SpaceX has completed more than 650 launches with a mission success rate above 99%, and today carries more than 80% of global mass to orbit. A key focus for SpaceX is the development of fully reusable launch systems, which could significantly reduce the cost of accessing space and support a wide range of future applications, from next-generation satellite networks to orbital computing. At the same time, advances in satellite connectivity are reshaping the telecommunications landscape.
So will SpaceX and Starlink completely take over telecommunications? Probably not. Those terrestrial networks, such as T-Mobile, with strong positions in densely populated markets, may be just fine, as satellites are less effective in urban areas and those carriers also have some pricing flexibility.
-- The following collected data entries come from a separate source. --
-- ==== Sys2Proof/Laws/KeptDma.lean ====
section
/-!
SUPPORT. The operations of Machine/Dma keep the queue, the canonical form, and the parts they do not name.
-/
set_option linter.unusedTactic false
set_option linter.unreachableTactic false
namespace Sys2Proof.Machine

variable {L : List Part} {O : State}

theorem dmaError_kept {n : Nat} {code : Nat} {addr : Nat} {s : State} (hl : [.regs, .freeCtr, .dma] ⊆ L) (hk : Kept L O s) :
    Kept L O (dmaError n code addr s) := by
  unfold dmaError
  try dsimp only
  repeat' (first | with_reducible assumption | exact parts_sub hl rfl | with_reducible apply State.setF_kept | with_reducible apply setPair_kept | with_reducible apply modDma_kept | with_reducible apply dmaHalt_kept | with_reducible apply id_kept | with_reducible apply KeptNext.next | with_reducible apply Kept.ite | with_reducible apply Kept.filterRegs | with_reducible apply KeptNext.ite | intro _ | split | with_reducible apply Kept.upd | with_reducible exact Or.inl rfl | exact Or.inr (part_mem hl rfl))

theorem dmaOn_kept {n : Nat} {s : State} (hl : [.regs, .mem, .hostMem, .freeCtr, .mbx, .ecs, .seam] ⊆ L) (hk : Kept L O s) :
    Kept L O (dmaOn n s) := by
  unfold dmaOn
  try dsimp only
  repeat' (first | with_reducible assumption | exact parts_sub hl rfl | with_reducible apply when_kept | with_reducible apply setBlk_kept | with_reducible apply postBlockState_kept | with_reducible apply id_kept | with_reducible apply KeptNext.next | with_reducible apply Kept.ite | with_reducible apply Kept.filterRegs | with_reducible apply KeptNext.ite | intro _ | split | with_reducible apply Kept.upd | with_reducible exact Or.inl rfl | exact Or.inr (part_mem hl rfl))

theorem dmaShow_kept {n : Nat} {s : State} (hl : [.regs] ⊆ L) (hk : Kept L O s) :
    Kept L O (dmaShow n s) := by
  unfold dmaShow
  try dsimp only
  repeat' (first | with_reducible assumption | exact parts_sub hl rfl | with_reducible apply setPair_kept | with_reducible apply State.wr_kept | with_reducible apply id_kept | with_reducible apply KeptNext.next | with_reducible apply Kept.ite | with_reducible apply Kept.filterRegs | with_reducible apply KeptNext.ite | intro _ | split | with_reducible apply Kept.upd | with_reducible exact Or.inl rfl | exact Or.inr (part_mem hl rfl))

theorem dmaLoad_kept {n : Nat} {a : Nat} {l : List Word} {s : State} (hl : [.regs, .mem, .hostMem, .freeCtr, .mbx, .ecs, .seam, .dma] ⊆ L) (hk : Kept L O s) :
    Kept L O (dmaLoad n a l s) := by
  unfold dmaLoad
  try dsimp only
  repeat' (first | with_reducible assumption | exact parts_sub hl rfl | with_reducible apply dmaError_kept | with_reducible apply modDma_kept | with_reducible apply dmaShow_kept | with_reducible apply when_kept | with_reducible apply dmaOn_kept | with_reducible apply dmaRefresh_kept | with_reducible apply id_kept | with_reducible apply KeptNext.next | with_reducible apply Kept.ite | with_reducible apply Kept.filterRegs | with_reducible apply KeptNext.ite | intro _ | split | with_reducible apply Kept.upd | with_reducible exact Or.inl rfl | exact Or.inr (part_mem hl rfl))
From space infrastructure to digital infrastructure, let's turn to the global race to capture the benefits of AI. In a report titled AI Matters, our global economics team looked beyond the U.S. and China for the next AI winners. Using two country-level frameworks to measure near-term build-out exposure and long-term productivity gain potential, we identified South Korea as the standout contender because it combines semiconductor leadership, rapid AI diffusion, strong policy support, and labor market adaptability.
The surprise all-rounder is the UAE, backed by sovereign investment, abundant energy, and the highest AI adoption rate among working-age adults in the world, 70% versus just 31% in the U.S. Taiwan, Australia, and Japan also look well-placed for the AI build-out phase, though it is less clear how much of that will translate into long-term productivity gains. India shows the opposite pattern, stronger long-term potential than short-term build-out exposure, and it is already the largest adoption market for chat GPT, Gemini, and Perplexity.